Eggensperger’s parents stressed education, and it ran deep in his family. His mother, Gladys Gaines Eggensperger, graduated from Montana State University and by age 19 was teaching math and physics. Her father and Eggensperger’s grandfather, P.C. Gaines, is the namesake for Gaines Hall at MSU. P.C. Gaines worked for 43 years in the university’s chemistry department and served four times as acting president of MSU.

After Eggensperger earned a triple major at UM in broad field science; health and physical education; and business education, he set out for the Willow Creek school district near Three Forks, where the high school enrollment was 22 students. He was there a year before heading to Centerville, another small district near Great Falls.

After three years in Centerville he taught in Drummond for a year, then went back to UM to get his master’s degree in school administration.

Eggensperger was teaching and coaching at Reed Point, near Columbus, when he got the opportunity to move into the superintendent position there. That began his career as a school administrator.

He served as superintendent of Lambert School in Eastern Montana from 1987 to 1991, then spent 19 years as superintendent of schools in Darby, resigning in 2004 after the school board there was embroiled in a contentious public debate about a proposed policy that would have required the Darby Schools’ science teachers to question the theory of evolution.

“That just split the town,” Eggensperger said in an earlier interview, explaining how Darby residents voted down the proposed policy in the biggest election turnout in the town’s history. “I was completely burned out.”

He then spent eight and a half years working as a contractor for the federal government, running the GED program for the Trapper Creek Job Corps Center south of Darby. When the recession hit, though, he lost his contract job.

Most recently he’s been an education consultant.

Eggensperger said he loves rural Montana, and his experience with smaller schools makes him a perfect fit for the job of superintendent of schools.

He told about a challenging situation during his time in Darby when two families moved into the district from Ohio. One family had 26 children with a variety of special needs, then another family from Ohio — friends of the other large family — moved there with 12 disabled children. Providing the necessary accommodations and special education classes was a challenge, he said.

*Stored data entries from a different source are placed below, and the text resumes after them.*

-- ==== Sys2Proof/Laws/State.lean ====
section
/-!
SUPPORT. Sys2Proof/Laws/State.lean: what each named update of the state leaves alone, one lemma for each field, and
what it leaves in the part it changes.
-/

namespace Sys2Proof.Machine
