-- ==== Sys2Proof/Laws/Control.lean ====
section
/-!
SUPPORT. Sys2Proof/Laws/Control.lean: how a word of the C stream ends, said once for each of the shared endings.
-/

namespace Sys2Proof.Machine

/-- The end of a word, as the statements say it. -/
theorem Control.finish_eq (k : Control) : k.finish = k.next := by
  simp only [Control.finish, Control.advance, Control.next]
  split
  · next h => simp; rw [h]; decide
  · split <;> simp

theorem Control.transfer_eq (k : Control) (x : BitVec 17) : k.transfer x = k.jumps x := rfl

/-- A change of the C stream changes nothing else of the package. -/
theorem State.onCtl_only (s : State) (f : Control → Control) : s.OnlyControl (s.onCtl f) s.curTile := by
  simp [State.OnlyControl, State.OnlyTile, State.onCtl]
  rfl

theorem State.onCtl_bytes (s : State) (f : Control → Control) : s.SameBytes (s.onCtl f) := fun _ => rfl

/-- A change of the current tile changes nothing else of the package. -/
theorem State.onCur_only (s : State) (f : Tile → Tile) : s.OnlyTile (s.onCur f) s.curTile := by
  simp [State.OnlyTile]; rfl

theorem State.onCur_bytes (s : State) (f : Tile → Tile) : s.SameBytes (s.onCur f) := fun _ => rfl

theorem State.ctl_setG (s : State) (d : BitVec 5) (v : W64) : (s.setG d v).ctl = s.ctl.setReg d v := s.onCtl_ctl _

theorem Control.setReg_g (k : Control) (d : BitVec 5) (v : W64) : k.setReg d v = { k with g := (k.setReg d v).g } := by
  unfold Control.setReg; split <;> rfl

theorem Control.reg_next (k : Control) (r : BitVec 5) : k.next.reg r = k.reg r := rfl

/-- A result in gd (R44, R46). -/
theorem State.result_register (s : State) (d : BitVec 5) (v : W64) : s.CRegister (s.result d v) d v := by
  have e : s.result d v = s.onCtl fun k => (k.setReg d v).next := by
    simp only [State.result, State.cDone, State.setG, State.onCtl_onCtl, Control.finish_eq]
  have hc : (s.onCtl fun k => (k.setReg d v).next).ctl = (s.ctl.setReg d v).next := s.onCtl_ctl _
  rw [e]
  refine ⟨?_, ?_, s.onCtl_only _, ?_, s.onCtl_bytes _⟩
  · simp only [State.g, hc, Control.reg_next]
    split
    · next h => subst h; rfl
    · next h => exact Control.reg_setReg _ _ _ h
  · intro r hr
    simp only [State.g, hc, Control.reg_next]
    exact Control.reg_setReg_other _ _ _ _ hr
  · rw [hc, Control.setReg_g]; rfl

/-- One bit of a number replaced. -/
theorem putBits_bit (x i j : Nat) (b : Bool) : (putBits x i i (b2n b)).testBit j = if j = i then b else x.testBit j := by
  have h0 : putBits x i i (b2n b) = x / 2 ^ (i + 1) * 2 ^ (i + 1) + (x % 2 ^ i + b2n b * 2 ^ i) := by
    unfold putBits bits
    have h1 : i + 1 - i = 1 := by omega
    have h2 : b2n b % 2 ^ 1 = b2n b := by cases b <;> rfl
    rw [h1, h2]
    have h3 : x = 2 ^ i * (x / 2 ^ i) + x % 2 ^ i := (Nat.div_add_mod x (2 ^ i)).symm
    have h4 : x / 2 ^ i = 2 * (x / 2 ^ (i + 1)) + x / 2 ^ i % 2 := by
      rw [Nat.pow_succ, ← Nat.div_div_eq_div_mul]; omega
    have h5 : x / 2 ^ (i + 1) * 2 ^ (i + 1) = 2 ^ i * (2 * (x / 2 ^ (i + 1))) := by ring
    have h6 : x = 2 ^ i * (2 * (x / 2 ^ (i + 1))) + x / 2 ^ i % 2 * 2 ^ i + x % 2 ^ i := by
      conv_lhs => rw [h3, h4]
      ring
    simp only [pow_one]
    omega
  rw [h0]
  have hlt : x % 2 ^ i + b2n b * 2 ^ i < 2 ^ (i + 1) := by
    have := Nat.mod_lt x (Nat.two_pow_pos i)
    cases b <;> simp [b2n, Nat.pow_succ] <;> omega
  have hb : (x % 2 ^ i + b2n b * 2 ^ i).testBit j = if j < i then x.testBit j else if j = i then b else false := by
    have hm := Nat.mod_lt x (Nat.two_pow_pos i)
    have e1 : x % 2 ^ i + b2n b * 2 ^ i = 2 ^ i * b2n b + x % 2 ^ i := by ring
    rw [e1, Nat.testBit_two_pow_mul_add _ hm]
    split
    · simp [*]
    · next h =>
      cases b
      · simp [b2n]
      · simp only [b2n, if_true]
        by_cases hj : j = i
        · simp [hj]
        · rw [if_neg hj, show j - i = (j - i - 1) + 1 by omega, Nat.testBit_succ]; simp
  have e2 : x / 2 ^ (i + 1) * 2 ^ (i + 1) + (x % 2 ^ i + b2n b * 2 ^ i)
      = 2 ^ (i + 1) * (x / 2 ^ (i + 1)) + (x % 2 ^ i + b2n b * 2 ^ i) := by ring
  rw [e2, Nat.testBit_two_pow_mul_add _ hlt, hb]
  by_cases h1 : j < i + 1
  · rw [if_pos h1]
    by_cases h2 : j = i
    · simp [h2]
    · simp [show j < i by omega, h2]
  · rw [if_neg h1, if_neg (by omega : ¬ j = i), Nat.testBit_div_two_pow]
    congr 1; omega
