-- ==== Sys2Proof/Laws/PerInstr.lean ====
section
/-!
SUPPORT. Sys2Proof/Laws/PerInstr.lean: statements about an instruction as syntax, one lemma for each constructor.
-/

open Sys2Proof

/-- R18: only an instruction word carries a field that a limit binds: an event row, which has no encoding, is well formed. -/
def Sys2Proof.Laws.FieldLimits.Statement (i : Instr) : Prop := encode i = none → i.wf = true
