-- ==== Sys2Proof/Tests/Slice0.lean ====
section
/-!
SUPPORT. Sys2Proof/Tests/Slice0.lean: tests of the model: field limits, words written out from the spec's encodings, single
steps, and for each statement with hypotheses a state that meets them.
-/

open Sys2Proof Sys2Proof.Machine

/-! ## Field limits (R18): a term for each check that the check refuses -/

theorem test_illformed_control : ∀ i ∈ ([.cmp 0 1 2 10, .ld 1 2 7 0, .ldo 1 2 3 7 0 0, .ldo 1 2 3 0 0 5, .sto 1 2 3 0 0 5,
    .amoAdd 1 2 3 0 0 5, .amoAnd 1 2 3 0 0 6, .amoOr 1 2 3 0 0 7, .amoXor 1 2 3 0 0 5, .amoMin 1 2 3 0 0 5,
    .amoMax 1 2 3 0 0 5, .amoMinn 1 2 3 0 0 5, .amoMaxn 1 2 3 0 0 5, .amoSwap 1 2 3 0 0 5, .amoFadd32 1 2 3 0 5,
    .cas 1 2 3 0 0 5, .fence 0 5, .semRing 1 63 0, .blkPatch 1 2 0 6, .blkPatch 1 2 4 12, .blkPatch 1 2 1 1,
    .blkPatch 1 2 7 0, .sysRd 1 0x006, .sysRd 1 0x02F, .sysWr 1 0x042, .pause 0] : List Instr), i.wf = false := by decide

theorem test_illformed_vector_arith : ∀ i ∈ ([.vadd 1 2 3 0 0 5, .vadd 1 2 3 0 6 2, .vadd 1 2 3 0 3 0, .vadd 1 2 3 0 0 8,
    .vsub 1 2 3 0 0 5, .vmul 1 2 3 0 9 2, .vfma 24 1 2 0 0 0, .vfma 1 2 3 0 0 8, .vfms 25 1 2 0 0 0, .vfms 1 2 3 0 0 6,
    .vmin 1 2 3 0 4 0, .vmin 1 2 3 0 0 1, .vmax 1 2 3 0 12 0, .vabs 1 2 0 0 0 1, .vabs 1 2 0 5 0 0, .vneg 1 2 0 1 0 1,
    .vneg 1 2 0 6 1 0, .vcmp 1 2 3 0 0 0 7, .vcmp 1 2 3 0 6 0 6, .vcmp 1 2 3 0 3 0 0, .vcmp 1 2 3 0 0 1 0] : List Instr),
    i.wf = false := by decide

theorem test_illformed_vector_other : ∀ i ∈ ([.vsel 1 2 3 0 12 0, .vsel 1 2 3 0 0 1, .vand 1 2 3 0 15 0, .vor 1 2 3 0 0 1,
    .vxor 1 2 3 0 12 0, .vandn 1 2 3 0 12 0, .vnot 1 2 0 12 0, .vnot 1 2 0 0 1, .vsll 1 2 3 0 0 0 0, .vsll 1 2 24 0 6 1 1,
    .vsrl 1 2 3 0 5 0 0, .vsra 1 2 3 0 2 0 0, .vcvt 1 2 12 0 0 0 0, .vcvt 1 2 0 0 0 0 0, .vcvt 1 2 0 0 13 0 0,
    .vcvt 1 2 0 0 1 0 5, .vcvt 1 2 0 2 1 0 0, .vq 1 2 0 0 13 0 0, .vq 1 2 0 0 1 0 5, .vq 1 2 0 2 1 0 0, .vdq 1 2 0 2 1 0,
    .vdq 1 2 0 0 12 0, .vbs 1 2 0 1, .vbs 1 2 1 0, .vbsCode 1 2 0 6 1, .vbsCode 1 2 0 3 3, .vsfu 1 2 0 0 4, .vsfu 1 2 0 1 0]
    : List Instr), i.wf = false := by decide

theorem test_illformed_vector_moves : ∀ i ∈ ([.vred 1 2 0 0 0 3, .vred 1 2 0 3 0 0, .vperm 1 2 3 0 5 0, .vperm 1 2 3 0 14 0,
    .vzip 1 2 3 0 12 0 0, .vunzip 1 2 3 0 0 1 0, .vtrH 17 0, .vtrH 0 17, .vtrW 21 0, .vtrW 0 21, .vbc 1 2 4 0 0 0,
    .vbc 1 2 0 0 12 0, .vldm 23 0 0 0 0, .vldm 20 0 2 0 0, .vldm 0 0 3 0 0, .vacr 1 2 3 0 0, .vacw 1 2 3 0 0, .vvoteAny 0 1 12,
    .vvoteAll 0 1 15, .vpatch 1 6 0, .vpatch 1 0 8, .vmov 1 2 0 12 0, .vmov 1 2 0 0 1, .vmovPv 1 2 1, .vpop 1 2 0 12,
    .viota 1 2 0 0 0, .viota 1 2 0 6 1] : List Instr), i.wf = false := by decide

theorem test_illformed_matrix_transfer : ∀ i ∈ ([.mm 3 0 0 0 0 0, .mmp 3 0 0 0 0 0, .mmr 3 0 0 0, .mmag 3 0 0 0 0 0, .acz 3,
    .acl 3 0 0, .acs 3 0 0, .acf 3 0, .red 1 2 3 0, .red 1 2 0 5] : List Instr), i.wf = false := by decide

/-- A word with an ill-formed field is no instruction: its decoder refuses it by name. -/
theorem test_illformed_word_refused : Decode.control 0b001000_00_001_00010_00011_001010_00000 = .error .fieldLimit := by decide

/-! ## Decoding: words written out field by field -/

theorem test_decode_control_add : ∀ p ∈ ([
    (0b000000_10100_01001_11001_00000000000, (.add 20 9 25)),
    (0b000000_11010_00010_00100_00000100000, (.sub 26 2 4)),
    (0b000000_01100_00100_01101_00001000000, (.and 12 4 13)),
    (0b000000_10001_11110_10000_00001100000, (.or 17 30 16)),
    (0b000000_01000_01001_00001_00010000000, (.xor 8 9 1)),
    (0b000000_01100_10110_10100_00010100000, (.andn 12 22 20)),
    (0b000000_01011_10001_10110_00011000000, (.sll 11 17 22)),
    (0b000000_00001_00011_00100_00011100000, (.srl 1 3 4)),
    (0b000000_10101_10000_10011_00100000000, (.sra 21 16 19)),
    (0b000000_10111_11011_10001_00100100000, (.mul 23 27 17)),
    (0b000000_00101_10100_01111_00101000000, (.mulh 5 20 15)),
    (0b000000_11101_10001_10100_00101100000, (.mulhn 29 17 20)),
    (0b000000_01011_11101_00010_00110000000, (.div 11 29 2)),
    (0b000000_00101_00001_00100_00110100000, (.divn 5 1 4))] : List (W32 × Instr)),
    Decode.control p.1 = .ok p.2 := by decide

theorem test_decode_control_rem : ∀ p ∈ ([
    (0b000000_00001_00011_00010_00111000000, (.rem 1 3 2)),
    (0b000000_00001_00110_00101_00111100000, (.remn 1 6 5)),
    (0b000000_11100_11101_01011_01000000000, (.min 28 29 11)),
    (0b000000_11100_00110_10000_01000100000, (.max 28 6 16)),
    (0b000000_00110_00010_00011_01001000000, (.minn 6 2 3)),
    (0b000000_01111_11000_11110_01001100000, (.maxn 15 24 30)),
    (0b000000_10010_00001_0000001010000000, (.clz 18 1)),
    (0b000000_00001_10111_0000001010100000, (.ctz 1 23)),
    (0b000000_00110_01100_0000001011000000, (.pop 6 12)),
    (0b000000_01111_11001_01010_01011100000, (.add32 15 25 10)),
    (0b000000_11110_10110_01110_01100000000, (.sub32 30 22 14)),
    (0b000000_01001_11111_01111_01100100000, (.rol 9 31 15)),
    (0b000000_00101_01101_00010_01101000000, (.ror 5 13 2)),
    (0b000001_00011_10111_0100101000100011, (.addi 3 23 18979))] : List (W32 × Instr)),
    Decode.control p.1 = .ok p.2 := by decide

theorem test_decode_control_andi : ∀ p ∈ ([
    (0b000010_11000_01100_0111011111010011, (.andi 24 12 30675)),
    (0b000011_00010_10111_1110101010100011, (.ori 2 23 60067)),
    (0b000100_11000_00001_0010011001111010, (.xori 24 1 9850)),
    (0b000101_00010_11010_0000000000_011011, (.slli 2 26 27)),
    (0b000101_10011_10000_0000000001_000011, (.srli 19 16 3)),
    (0b000101_11010_11001_0000000010_111010, (.srai 26 25 58)),
    (0b000101_01101_10010_0000000011_000111, (.rori 13 18 7)),
    (0b000110_11011_000001010111100101110, (.li 27 44846)),
    (0b000111_01010_000_10_0110101001100100, (.lik 10 2 27236)),
    (0b00100000_011_00101_00100_000001_00000, (.cmp 3 5 4 1)),
    (0b001001_01_011_10100_0110000001101010, (.cmpi 1 3 20 24682)),
    (0b001010_00101_00001_00100_00000000_010, (.sel 5 1 4 2)),
    (0b00101100_010_00_011_00_001_00000000000, (.cand 2 3 1)),
    (0b00101100_001_00_101_00_111_00000100000, (.cor 1 5 7))] : List (W32 × Instr)),
    Decode.control p.1 = .ok p.2 := by decide

theorem test_decode_control_cxor : ∀ p ∈ ([
    (0b00101100_001_00_011_00_010_00001000000, (.cxor 1 3 2)),
    (0b00101100_111_00_110_00_011_00001100000, (.candn 7 6 3)),
    (0b00101100_010_00_011_0000000010000000, (.cnot 2 3)),
    (0b00101100_011_000000000000010100000, (.cset 3)),
    (0b00101100_010_000000000000011000000, (.cclr 2)),
    (0b001100000_10_000000000000000000011, (.btSet 2 3)),
    (0b001101000_10_00001_0000000000000000, (.btReg 2 1)),
    (0b001110_11_010_000000000000000000000, (.br 3 2)),
    (0b001110_11_001_100000000000000000000, (.brN 3 1)),
    (0b001110_11_000010000000000000000000, (.brA 3)),
    (0b001111_01110_01_0000000000000000000, (.call 14 1)),
    (0b01000000000_11000_0000000000000000, (.ret 24)),
    (0b010001_01111_11000_010_00_01100010000, (.ld 15 24 2 784)),
    (0b010010_11000_11011_0_10_00_10011100001, (.st 24 27 2 1249))] : List (W32 × Instr)),
    Decode.control p.1 = .ok p.2 := by decide

theorem test_decode_control_ldo : ∀ p ∈ ([
    (0b010011_11111_01101_01110_000_001_0_0_010, (.ldo 31 13 14 1 0 2)),
    (0b010100_10101_11100_10001_0000_10_1_0_100, (.sto 21 28 17 2 1 4)),
    (0b010101_01011_01001_11010_1_00000_01_011, (.amoAdd 11 9 26 1 1 3)),
    (0b010101_10000_10110_01010_1_00001_10_100, (.amoAnd 16 22 10 1 2 4)),
    (0b010101_00101_01111_00110_0_00010_10_100, (.amoOr 5 15 6 0 2 4)),
    (0b010101_10001_01000_10110_1_00011_01_010, (.amoXor 17 8 22 1 1 2)),
    (0b010101_10100_01100_00100_1_00100_00_010, (.amoMin 20 12 4 1 0 2)),
    (0b010101_11011_01010_00101_1_00101_11_100, (.amoMax 27 10 5 1 3 4)),
    (0b010101_01001_11011_11000_1_00110_00_011, (.amoMinn 9 27 24 1 0 3)),
    (0b010101_11000_10011_11110_1_00111_10_100, (.amoMaxn 24 19 30 1 2 4)),
    (0b010101_00101_01001_01100_1_01000_00_100, (.amoSwap 5 9 12 1 0 4)),
    (0b010101_10101_10000_11000_001001_10_000, (.amoFadd32 21 16 24 2 0)),
    (0b010110_01010_01000_11110_1_00000_11_100, (.cas 10 8 30 1 3 4)),
    (0b0101110000000000000000000_11_00_100, (.fence 3 4))] : List (W32 × Instr)),
    Decode.control p.1 = .ok p.2 := by decide

theorem test_decode_control_qmark : ∀ p ∈ ([
    (0b01100000000000000000000000000000, .qmark),
    (0b01100100000_01011_0000_000001_011001, (.semRaise 11 1 25)),
    (0b01100100_010_00001_0001_001101_001001, (.semWait 2 1 13 9)),
    (0b01100100_001_00111_0010_101001_011110, (.semTry 1 7 41 30)),
    (0b01100100000_00011_0011_101011_101110, (.semSet 3 43 46)),
    (0b011001_01110_000000100_100101_000000, (.semRead 14 37)),
    (0b01100100000_11000_0101_010100_001101, (.semRing 24 20 13)),
    (0b011010_00001_00000000000000000_1100, (.barArrive 1 12)),
    (0b01101000000_00100_000100000000_0101, (.barWait 4 5)),
    (0b01101000_001_00010_001000000000_0100, (.barTest 1 2 4)),
    (0b01101100000_11000_10001_00000000000, (.lwArm 24 17)),
    (0b011011_00110_00001_00011_00000100000, (.lwGet 6 1 3)),
    (0b01101100_001_01000_00011_00001000000, (.lwTest 1 8 3)),
    (0b01101100000_00001_11000_00001100000, (.lwWait 1 24))] : List (W32 × Instr)),
    Decode.control p.1 = .ok p.2 := by decide

theorem test_decode_control_blkGo : ∀ p ∈ ([
    (0b01110000000_00100_00000000000000_11, (.blkGo 4 3)),
    (0b011100000000000000010000000000_10, (.blkStop 2)),
    (0b011100_00101_0000000100000000000_01, (.blkStatus 5 1)),
    (0b011100_00100_00010_0011_0000_0000_0101, (.blkPatch 4 2 0 5)),
    (0b01110100000_00100_0000000000000000, (.fmtPush 4)),
    (0b01111000000_11101_00000000000_11000, (.winSet 29 24)),
    (0b011110000000000000010000000_00001, (.winRel 1)),
    (0b011110_01001_0000000100000_100_01110, (.winRead 9 4 14)),
    (0b01111100_100_000000000000000000000, (.fqPop 4)),
    (0b100000_10000_000000000000000000000, (.txOpen 16)),
    (0b100000_11101_10010_0001000000000000, (.txCommit 29 18)),
    (0b10000000000_10101_0010000000000000, (.txAbort 21)),
    (0b100000_01011_01101_0011000000000000, (.txStamp 11 13)),
    (0b10000000000_00011_0100000000000000, (.txRelease 3))] : List (W32 × Instr)),
    Decode.control p.1 = .ok p.2 := by decide

theorem test_decode_control_ckptClose : ∀ p ∈ ([
    (0b10000100000000000000000000000000, .ckptClose),
    (0b100001_11011_000000001000000000000, (.ckptMark 27)),
    (0b100010_00100_000000000_000000000001, (.sysRd 4 1)),
    (0b10001000000_00100_0001_000000000011, (.sysWr 4 3)),
    (0b10001100000000000000000000000000, .trapEcall),
    (0b1000110000000000000100001_0010101, (.trapRaise 21)),
    (0b10001100000000000010000000000000, .trapEbreak),
    (0b10010000000000000000000000000000, .uret),
    (0b10010100_111_01100_0000000000_011001, (.waiteSem 7 12 25)),
    (0b10010100_111_00010_0000000100000000, (.waiteVote 7 2)),
    (0b10010100_100_00001_00000010000000_10, (.waiteStream 4 1 2)),
    (0b100110_01001_00011_000000000000000_1, (.cpGo 9 3 1)),
    (0b100110_01101_00000000100000000000_1, (.cpStatus 13 1)),
    (0b100111_00110_01100_0000000000000000, (.rtOpen 6 12))] : List (W32 × Instr)),
    Decode.control p.1 = .ok p.2 := by decide

theorem test_decode_control_rtSend : ∀ p ∈ ([
    (0b100111_10011_10010_0001000000000000, (.rtSend 19 18)),
    (0b100111_10001_00111_0010000000000000, (.rtRoute 17 7)),
    (0b100111_01111_01001_0011000000000000, (.rtStat 15 9)),
    (0b100111_11100_10011_0100000000000000, (.rtClose 28 19)),
    (0b101000_01011_0000000000000000000_01, (.segCnt 11 1)),
    (0b101000_01111_0000000010000000000_11, (.segSig 15 3)),
    (0b101000_10000_0000000100000000000_01, (.segLast 16 1)),
    (0b10100100000000000000000000000000, .nop),
    (0b10100100000000000001_010100011100, (.pause 1308)),
    (0b10100100000_00100_001000000000_0101, (.prefetch 4 5))] : List (W32 × Instr)),
    Decode.control p.1 = .ok p.2 := by decide

theorem test_decode_vector_vadd : ∀ p ∈ ([
    (0b000000_01111_11001_01110_001_1010_0000, (.vadd 15 25 14 1 10 0)),
    (0b000001_10101_11000_01000_111_0000_0010, (.vsub 21 24 8 7 0 2)),
    (0b000010_00011_00101_00000_001_0001_0100, (.vmul 3 5 0 1 1 4)),
    (0b000011_00101_00111_11001_001_1010_0001, (.vfma 5 7 25 1 10 1)),
    (0b000100_10010_11110_10111_110_0010_1000, (.vfms 18 30 23 6 2 8)),
    (0b000101_11101_10110_11011_110_0010_1_000, (.vmin 29 22 27 6 2 1)),
    (0b000110_00101_11011_10010_111_0001_1_000, (.vmax 5 27 18 7 1 1)),
    (0b000111_01101_10110_00000_100_1001_0_0_0_0, (.vabs 13 22 4 9 0 0)),
    (0b000111_00101_11110_00000_010_1011_1_0_0_1, (.vneg 5 30 2 11 1 0)),
    (0b00100000_101_11101_01000_111_1001_1_100, (.vcmp 5 29 8 7 9 1 4)),
    (0b001001_10000_11111_10011_110_0010_1_000, (.vsel 16 31 19 6 2 1)),
    (0b001010_11001_00101_11010_010_0011_1_000, (.vand 25 5 26 2 3 1)),
    (0b001010_10110_11010_11111_101_0110_1_001, (.vor 22 26 31 5 6 1)),
    (0b001010_01010_11110_11000_100_1001_1_010, (.vxor 10 30 24 4 9 1))] : List (W32 × Instr)),
    Decode.block .v p.1 = .ok p.2 := by decide

theorem test_decode_vector_vandn : ∀ p ∈ ([
    (0b001010_00101_01001_11110_010_1101_1_011, (.vandn 5 9 30 2 13 1)),
    (0b001010_11111_00110_00000_100_0111_0_100, (.vnot 31 6 4 7 0)),
    (0b001011_01010_10011_01101_101_0111_0_1_00, (.vsll 10 19 13 5 7 0 1)),
    (0b001011_10010_11110_11011_001_1011_1_0_01, (.vsrl 18 30 27 1 11 1 0)),
    (0b001011_00010_00110_00101_011_0111_0_1_10, (.vsra 2 6 5 3 7 0 1)),
    (0b001100_00110_00010_0000_1_011_0100_0_011, (.vcvt 6 2 0 1 3 4 3)),
    (0b001101_01000_01110_00011_001_0010_0_100, (.vq 8 14 3 1 2 0 4)),
    (0b001110_01100_01111_01011_111_1110_0_010, (.vdq 12 15 11 7 14 2)),
    (0b001111_11011_10101_00000000_0011_00_01, (.vbs 27 21 3 1)),
    (0b001111_00111_00100_00000_001_0101_01_10, (.vbsCode 7 4 1 5 2)),
    (0b010000_10001_01001_00000_010_0000_0_011, (.vsfu 17 9 2 0 3)),
    (0b010001_01000_10000_00000_111_0010_0_0_01, (.vred 8 16 7 2 0 1)),
    (0b010010_11101_11001_01110_011_0100_1_000, (.vperm 29 25 14 3 4 1)),
    (0b010011_00100_00101_00110_010_0101_0_0_1_0, (.vzip 4 5 6 2 5 0 1))] : List (W32 × Instr)),
    Decode.block .v p.1 = .ok p.2 := by decide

“OPI (Office of Public Instruction) used to have a reserve fund for unexpected special education costs,” he said. “The Darby district took every penny of that.

“You dealt with it as well as you could within the parameters of the budget.”

Eggensperger and his wife of 31 years, Joanne, raised a son, Curtis, who attends Flathead Valley Community College, and a daughter, Christina, a UM graduate who is a restaurant manager at the high-end Resort at Paws Up near Missoula.

Eggensperger’s down time is filled with sports, among other things. He’s a season ticket-holder for UM Griz games, and is an ardent Cardinals fan — that would be the Arizona Cardinals football team and the St. Louis Cardinals baseball team.

He hikes, fishes, golfs and loves animals, namely their two miniature schnauzers, Monte and Griz.

“They consume us,” he said with a laugh.